I have never really needed to mess around much with DOW() it always pretty much worked for me as is and I use it very often. However, I have run into a situation where I need to change from a Sunday through Saturday calendar period to a Monday through Sunday period. I was excited to use something new. So I SET FDOW 2 and tested on today 11/09/2023 (a Thursday) and the result was 5 not the expected 4. I then tested the same date but using DOW({11/09/2023},2) and got the correct result of 4. Am I missing something here or is there some issue with SET FDOW I am not seeing?

I would need to review many lines of code if I need to modify any DOW() functions used where SET FDOW would handle throughout with 1 line.

Steve Bowman
Independent Technology, Inc.
CA, USA
 
Indeed it should work as you expect it, setting FDOW changes what day is used as start day of a week.

But, for DOW() to take FDOW into account you have to call it with DOW(Datevalue,0).

So you can only keep code running unchanged, if you would have used the 0 paramter always. Instead you used the default, which is alwayss using Sunday as start of the week, no matter if you change FDOW or not.

PS: The help of DOW says it this way for nStartoFweek 0:
help said:
DOW( ) uses whatever day is currently selected in the Week Starts On list box, which appears on the Regional Tab in the Options dialog box.
If you set FDOW you do change what is displayed as "Week Starts On", so that's not directly describing that dependency, but it works that way.

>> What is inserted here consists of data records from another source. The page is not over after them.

-- ==== Sys2Proof/Decode.lean ====
section
/-! DEFINITION. The decoder and the encoder: bridge frames (R80 to R87), DAP frames (R88 to R101) and SWD request
packets (R102), with the dispatch of R110. The decoder is total; what it does not accept it rejects by name. -/

namespace Sys2Proof

/-! ## Multi-byte fields (R65: little-endian) -/

/-- `u16(F, i)` of R10, from its two bytes, the low one first. -/
def u16 (b0 b1 : Byte) : Half := (b1 ++ b0 : BitVec 16)

/-- `u32(F, i)` of R10, from its four bytes, the low one first. -/
def u32 (b0 b1 b2 b3 : Byte) : Word := (b3 ++ b2 ++ b1 ++ b0 : BitVec 32)

/-- `emit16` of R10: the two bytes, low byte first. -/
def le16 (v : Half) : List Byte := [v.extractLsb' 0 8, v.extractLsb' 8 8]

/-- `emit32` of R10: the four bytes, low byte first. -/
def le32 (v : Word) : List Byte :=
  [v.extractLsb' 0 8, v.extractLsb' 8 8, v.extractLsb' 16 8, v.extractLsb' 24 8]

/-! ## The DAP_Info table (R96) -/

/-- A string answer of R96: L counts the terminating zero; the empty string is L = 0. -/
def infoString (s : Frame) : List Byte :=
  if s.isEmpty then [0x00] else BitVec.ofNat 8 (s.length + 1) :: s ++ [0x00]

/-- `InfoPayload(id)`: the length byte and the bytes it counts (R96, R224). -/
def infoPayload (p : Params) (id : Byte) : List Byte :=
  if id = 0x01 then infoString p.infoVendor
  else if id = 0x02 then infoString p.infoProduct
  else if id = 0x03 then infoString p.infoSerial
  else if id = 0x04 then infoString p.dapVersion
  else if id = 0x09 then infoString p.infoFwVersion
  else if id = 0xF0 then [0x01, 0x01]
  else if id = 0xFE then [0x01, 0x01]
  else if id = 0xFF then 0x02 :: le16 (BitVec.ofNat 16 p.dapPktSize)
  else [0x00]

/-! ## Transfer requests (R93, R229, R230) -/

/-- RnW, bit 1 of a request byte (R93). -/
def reqIsRead (req : Byte) : Bool := req.getLsbD 1

/-- A 32-bit word follows a write request and a value-match read, and no other (R229). -/
def reqNeedsWord (req : Byte) : Bool := !req.getLsbD 1 || req.getLsbD 4

/-- A plain read, whose 32-bit value the response carries (R230). -/
def reqIsPlainRead (req : Byte) : Bool := req.getLsbD 1 && !req.getLsbD 4

/-- The scan of R230 over the bytes after the count: `n` requests, or none where the frame is too short for them.
What stands after the last request is ignored (R89). -/
def parseReqs : Nat → List Byte → Option (List XferReq)
  | 0, _ => some []
  | _ + 1, [] => none
  | n + 1, req :: rest =>
    if reqNeedsWord req then
      match rest with
      | b0 :: b1 :: b2 :: b3 :: rest => (parseReqs n rest).map (⟨req, some (u32 b0 b1 b2 b3)⟩ :: ·)
      | _ => none
    else (parseReqs n rest).map (⟨req, none⟩ :: ·)

/-- The `n` data words of a DAP_TransferBlock write (R245), or none where the frame is too short for them. -/
def parseWords : Nat → List Byte → Option (List Word)
  | 0, _ => some []
  | n + 1, b0 :: b1 :: b2 :: b3 :: rest => (parseWords n rest).map (u32 b0 b1 b2 b3 :: ·)
  | _ + 1, _ => none

/-- The number of bits of a DAP_SWJ_Sequence: a count byte of 0 means 256 (R101). -/
def seqBitCount (count : Byte) : Nat := if count = 0 then 256 else count.toNat

/-- The number of its data bytes, ceil(n/8) (R101). -/
def seqByteCount (count : Byte) : Nat := (seqBitCount count + 7) / 8

/-- The largest response a DAP command can give (R276); 0 where the rule gives the row no response of its own. -/
def maxResponseLen (p : Params) : Instr → Nat
  | .dapInfo _ id => 1 + (infoPayload p id).length
  | .dapTransfer _ _ reqs => 3 + 4 * reqs.countP fun q => reqIsPlainRead q.req
  | .dapTransferBlock _ _ count req _ => if reqIsRead req then 4 + 4 * count.toNat else 4
  | .dapResetTarget _ => 3
  | .dapHostStatus _ _ _ | .dapConnect _ _ | .dapDisconnect _ | .dapTransferConfigure _ _ _ _ | .dapWriteAbort _ _ _
  | .dapDelay _ _ | .dapSwjPins _ _ _ _ | .dapSwjClock _ _ | .dapSwjSequence _ _ _ | .dapSwdConfigure _ _ => 2
  | .dapTransferAbort _ => 0
  | .spiBegin | .spiExchange _ | .spiEnd | .setGpio _ _ | .getGpio _ | .setClock _ | .bootload
  | .swdDpWrite _ _ _ | .swdApWrite _ _ _ | .swdDpRead _ _ | .swdApRead _ _ => 0

/-! ## The decoder -/

/-- Why an encoding is rejected. A rejected bridge frame is answered `01` (R81) and a rejected DAP frame `FF` (R89,
R92); bits that are none of the sixteen packets of R102 have no meaning in the spec. -/
inductive DecodeError where
  /-- the empty frame (R81, R89) -/
  | emptyFrame
  /-- a bridge opcode that R84 calls undefined -/
  | undefinedOpcode
  /-- a bridge frame whose length is not the one its opcode defines (R81) -/
  | wrongLength
  /-- a bridge frame longer than BRIDGE_MAX_FRAME (R81) -/
  | frameTooLong
  /-- a DAP command ID outside the supported subset (R92) -/
  | invalidId
  /-- a DAP frame shorter than its fields require (R89, R230) -/
  | tooShort
  /-- a DAP frame whose longest response exceeds DAP_PKT_SIZE (R89, R276) -/
  | responseTooLarge
  /-- bits that are no packet of R102: a wrong start, stop, park or parity bit -/
  | notAPacket
  deriving DecidableEq, Repr

/-- `required_len(CH0, F)` of R107; none where the opcode is undefined or the count field is not there. -/
def requiredLenBridge : Frame → Option Nat
  | [] => none
  | op :: rest =>
    if op = 0x01 ∨ op = 0x03 ∨ op = 0x07 then some 1
    else if op = 0x04 then some 3
    else if op = 0x05 then some 2
    else if op = 0x06 then some 5
    else if op = 0x02 then
      match rest with
      | nL :: nH :: _ => some (3 + (u16 nL nH).toNat)
      | _ => none
    else none

/-- The fields of a bridge frame of the required length (R82). -/
def bridgeFields : Frame → Except DecodeError Instr
  | [0x01] => .ok .spiBegin
  | 0x02 :: _ :: _ :: data => .ok (.spiExchange data)
  | [0x03] => .ok .spiEnd
  | [0x04, pin, level] => .ok (.setGpio pin level)
  | [0x05, pin] => .ok (.getGpio pin)
  | [0x06, h0, h1, h2, h3] => .ok (.setClock (u32 h0 h1 h2 h3))
  | [0x07] => .ok .bootload
  | _ => .error .wrongLength

/-- The bridge decoder: R81 and the first line of R110. -/
def decodeBridge (p : Params) (f : Frame) : Except DecodeError Instr :=
  match requiredLenBridge f with
  | none =>
    match f with
    | [] => .error .emptyFrame
    | op :: _ => if op = 0x02 then .error .wrongLength else .error .undefinedOpcode
  | some n =>
    if f.length ≠ n then .error .wrongLength
    else if p.bridgeMaxFrame < f.length then .error .frameTooLong
    else bridgeFields f

/-- The fields of a DAP frame (R90, R229, R245, R101); bytes after them are ignored (R89). -/
def dapFields (d : DapCh) : Frame → Except DecodeError Instr
  | [] => .error .emptyFrame
  | id :: args =>
    if id = 0x00 then
      match args with
      | item :: _ => .ok (.dapInfo d item)
      | _ => .error .tooShort
    else if id = 0x01 then
      match args with
      | type :: status :: _ => .ok (.dapHostStatus d type status)
      | _ => .error .tooShort
    else if id = 0x02 then
      match args with
      | port :: _ => .ok (.dapConnect d port)
      | _ => .error .tooShort
    else if id = 0x03 then .ok (.dapDisconnect d)
    else if id = 0x04 then
      match args with
      | idle :: w0 :: w1 :: m0 :: m1 :: _ => .ok (.dapTransferConfigure d idle (u16 w0 w1) (u16 m0 m1))
      | _ => .error .tooShort
    else if id = 0x05 then
      match args with
      | idx :: count :: rest =>
        match parseReqs count.toNat rest with
        | some reqs => .ok (.dapTransfer d idx reqs)
        | none => .error .tooShort
      | _ => .error .tooShort
    else if id = 0x06 then
      match args with
      | idx :: c0 :: c1 :: req :: rest =>
        if reqIsRead req then .ok (.dapTransferBlock d idx (u16 c0 c1) req [])
        else
          match parseWords (u16 c0 c1).toNat rest with
          | some data => .ok (.dapTransferBlock d idx (u16 c0 c1) req data)
          | none => .error .tooShort
      | _ => .error .tooShort
    else if id = 0x07 then .ok (.dapTransferAbort d)
    else if id = 0x08 then
      match args with
      | idx :: a0 :: a1 :: a2 :: a3 :: _ => .ok (.dapWriteAbort d idx (u32 a0 a1 a2 a3))
      | _ => .error .tooShort
    else if id = 0x09 then
      match args with
      | t0 :: t1 :: _ => .ok (.dapDelay d (u16 t0 t1))
      | _ => .error .tooShort
    else if id = 0x0A then .ok (.dapResetTarget d)
    else if id = 0x10 then
      match args with
      | output :: select :: w0 :: w1 :: w2 :: w3 :: _ => .ok (.dapSwjPins d output select (u32 w0 w1 w2 w3))
      | _ => .error .tooShort
    else if id = 0x11 then
      match args with
      | h0 :: h1 :: h2 :: h3 :: _ => .ok (.dapSwjClock d (u32 h0 h1 h2 h3))
      | _ => .error .tooShort
    else if id = 0x12 then
      match args with
      | count :: data =>
        if data.length < seqByteCount count then .error .tooShort
        else .ok (.dapSwjSequence d count (data.take (seqByteCount count)))
      | _ => .error .tooShort
    else if id = 0x13 then
      match args with
      | config :: _ => .ok (.dapSwdConfigure d config)
      | _ => .error .tooShort
    else .error .invalidId

/-- The DAP decoder: R89 and the second part of R110. -/
def decodeDap (p : Params) (d : DapCh) (f : Frame) : Except DecodeError Instr :=
  match dapFields d f with
  | .error e => .error e
  | .ok i => if p.dapPktSize < maxResponseLen p i then .error .responseTooLarge else .ok i

/-- The request parity of R102 and R195. -/
def requestParity (r : Nibble) : Bool := r.getLsbD 0 ^^ r.getLsbD 1 ^^ r.getLsbD 2 ^^ r.getLsbD 3

/-- The packet byte of R102, bit k being cycle k: start, the nibble, parity, stop, park. -/
def packetByte (r : Nibble) : Byte := (1#1 ++ 0#1 ++ BitVec.ofBool (requestParity r) ++ r ++ 1#1 : BitVec 8)

/-- The request nibble: bit 0 APnDP, bit 1 RnW, bits 3 to 2 the address (R93, R102). -/
def swdNibble (ap rnw : Bool) (a : BitVec 2) : Nibble := (a ++ BitVec.ofBool rnw ++ BitVec.ofBool ap : BitVec 4)

/-- The packet instruction a request nibble names; `w` is the word a write sends. -/
def packetInstr (d : DapCh) (r : Nibble) (w : Word) : Instr :=
  match r.getLsbD 0, r.getLsbD 1 with
  | false, false => .swdDpWrite d (r.extractLsb' 2 2) w
  | true, false => .swdApWrite d (r.extractLsb' 2 2) w
  | false, true => .swdDpRead d (r.extractLsb' 2 2)
  | true, true => .swdApRead d (r.extractLsb' 2 2)

/-- The packet decoder: the sixteen packets of R102 and no other bits. -/
def decodePacket (d : DapCh) (bits : Byte) (w : Word) : Except DecodeError Instr :=
  if bits = packetByte (bits.extractLsb' 1 4) then .ok (packetInstr d (bits.extractLsb' 1 4) w)
  else .error .notAPacket

/-- The decode dispatch of R110: the channel alone chooses the map (R107). -/
def decode (p : Params) : Encoded → Except DecodeError Instr
  | .frame .ch0 f => decodeBridge p f
  | .frame .ch1 f => decodeDap p .v1 f
  | .frame .ch2 f => decodeDap p .v2 f
  | .packet d bits w => decodePacket d bits w

/-! ## The encoder -/

/-- The channel of a DAP channel (R13). -/
def DapCh.chan : DapCh → Chan
  | .v1 => .ch1
  | .v2 => .ch2

/-- The bytes of one transfer request (R229). -/
def encodeReq (q : XferReq) : List Byte :=
  match q.word with
  | none => [q.req]
  | some w => q.req :: le32 w

/-- A bridge frame stands on CH0 (R23). -/
def bridgeFrame (f : Frame) : Encoded := .frame .ch0 f

/-- A DAP frame stands on the transport of its channel (R23). -/
def dapFrame (d : DapCh) (f : Frame) : Encoded := .frame d.chan f

/-- The encoding of an instruction, by the tables of R82, R90 and R102. A DAP frame is written without padding. -/
def encode : Instr → Encoded
  | .spiBegin => bridgeFrame [0x01]
  | .spiExchange data => bridgeFrame (0x02 :: le16 (BitVec.ofNat 16 data.length) ++ data)
  | .spiEnd => bridgeFrame [0x03]
  | .setGpio pin level => bridgeFrame [0x04, pin, level]
  | .getGpio pin => bridgeFrame [0x05, pin]
  | .setClock hz => bridgeFrame (0x06 :: le32 hz)
  | .bootload => bridgeFrame [0x07]
  | .dapInfo d id => dapFrame d [0x00, id]
  | .dapHostStatus d type status => dapFrame d [0x01, type, status]
  | .dapConnect d port => dapFrame d [0x02, port]
  | .dapDisconnect d => dapFrame d [0x03]
  | .dapTransferConfigure d idle w m => dapFrame d (0x04 :: idle :: le16 w ++ le16 m)
  | .dapTransfer d idx reqs =>
    dapFrame d (0x05 :: idx :: BitVec.ofNat 8 reqs.length :: reqs.flatMap encodeReq)
  | .dapTransferBlock d idx count req data => dapFrame d (0x06 :: idx :: le16 count ++ req :: data.flatMap le32)
  | .dapTransferAbort d => dapFrame d [0x07]
  | .dapWriteAbort d idx a => dapFrame d (0x08 :: idx :: le32 a)
  | .dapDelay d us => dapFrame d (0x09 :: le16 us)
  | .dapResetTarget d => dapFrame d [0x0A]
  | .dapSwjPins d output select wait => dapFrame d (0x10 :: output :: select :: le32 wait)
  | .dapSwjClock d hz => dapFrame d (0x11 :: le32 hz)
  | .dapSwjSequence d count data => dapFrame d (0x12 :: count :: data)
  | .dapSwdConfigure d config => dapFrame d [0x13, config]
  | .swdDpWrite d a w => .packet d (packetByte (swdNibble false false a)) w
  | .swdApWrite d a w => .packet d (packetByte (swdNibble true false a)) w
  | .swdDpRead d a => .packet d (packetByte (swdNibble false true a)) 0
  | .swdApRead d a => .packet d (packetByte (swdNibble true true a)) 0

/-! ## The words of the opcode table -/

/-- The bytes of a table word: bit 0 is the least significant bit of the first byte. -/
def tableBytes (nbits w : Nat) : List Byte := (List.range (nbits / 8)).map fun k => BitVec.ofNat 8 (w >>> (8 * k))

/-- `f` followed by zero bytes up to length `n`. -/
def padTo (n : Nat) (f : Frame) : Frame := f ++ List.replicate (n - f.length) 0

/-- A DAP command ID of R90 that is no bridge opcode. -/
def isDapOnlyId (op : Byte) : Bool :=
  op = 0x00 || op = 0x08 || op = 0x09 || op = 0x0A || op = 0x10 || op = 0x11 || op = 0x12 || op = 0x13

/-- Where a table word stands. The table's bridge rows 0x01 to 0x07 and its DAP rows of the same first byte are the
same word, for the channel alone tells them apart (R107): the word is laid out as the bridge frame (log entry 10).
A bridge frame is padded with zero bytes to its length, a DAP frame to 64 bytes (R89: what follows its fields is
ignored), and any other word is a packet, whose parity bit, which the table's mask leaves open, is the one R102
gives. -/
def tableLayout (nbits w : Nat) : Encoded :=
  let f := tableBytes nbits w
  match f with
  | [] => .frame .ch0 []
  | op :: _ =>
    if 1 ≤ op.toNat ∧ op.toNat ≤ 7 then
      .frame .ch0 (padTo ((requiredLenBridge (padTo 3 f)).getD 1) f)
    else if isDapOnlyId op then .frame .ch1 (padTo 64 f)
    else .packet .v1 ((op &&& 0xDF#8) ||| (if requestParity (op.extractLsb' 1 4) then 0x20#8 else 0#8)) 0

/-- The instruction the decoder reads from a word of the opcode table, under the suggested parameters. -/
def decodeTableWord (nbits w : Nat) : Option Instr := (decode Params.suggested (tableLayout nbits w)).toOption

end Sys2Proof
end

So unfortunately you don't get around changing all DOW() calls to either DOW(...,2) to work for Monday, or - better for future required changes, perhaps - change it to DOW(...,0) and make the FDOW setting. By the way, it works as the Windows regional setting is, if you SET SYSFORMATS ON, because then FDOW besides other VFP settings are influenced by Windows (regional) system settings.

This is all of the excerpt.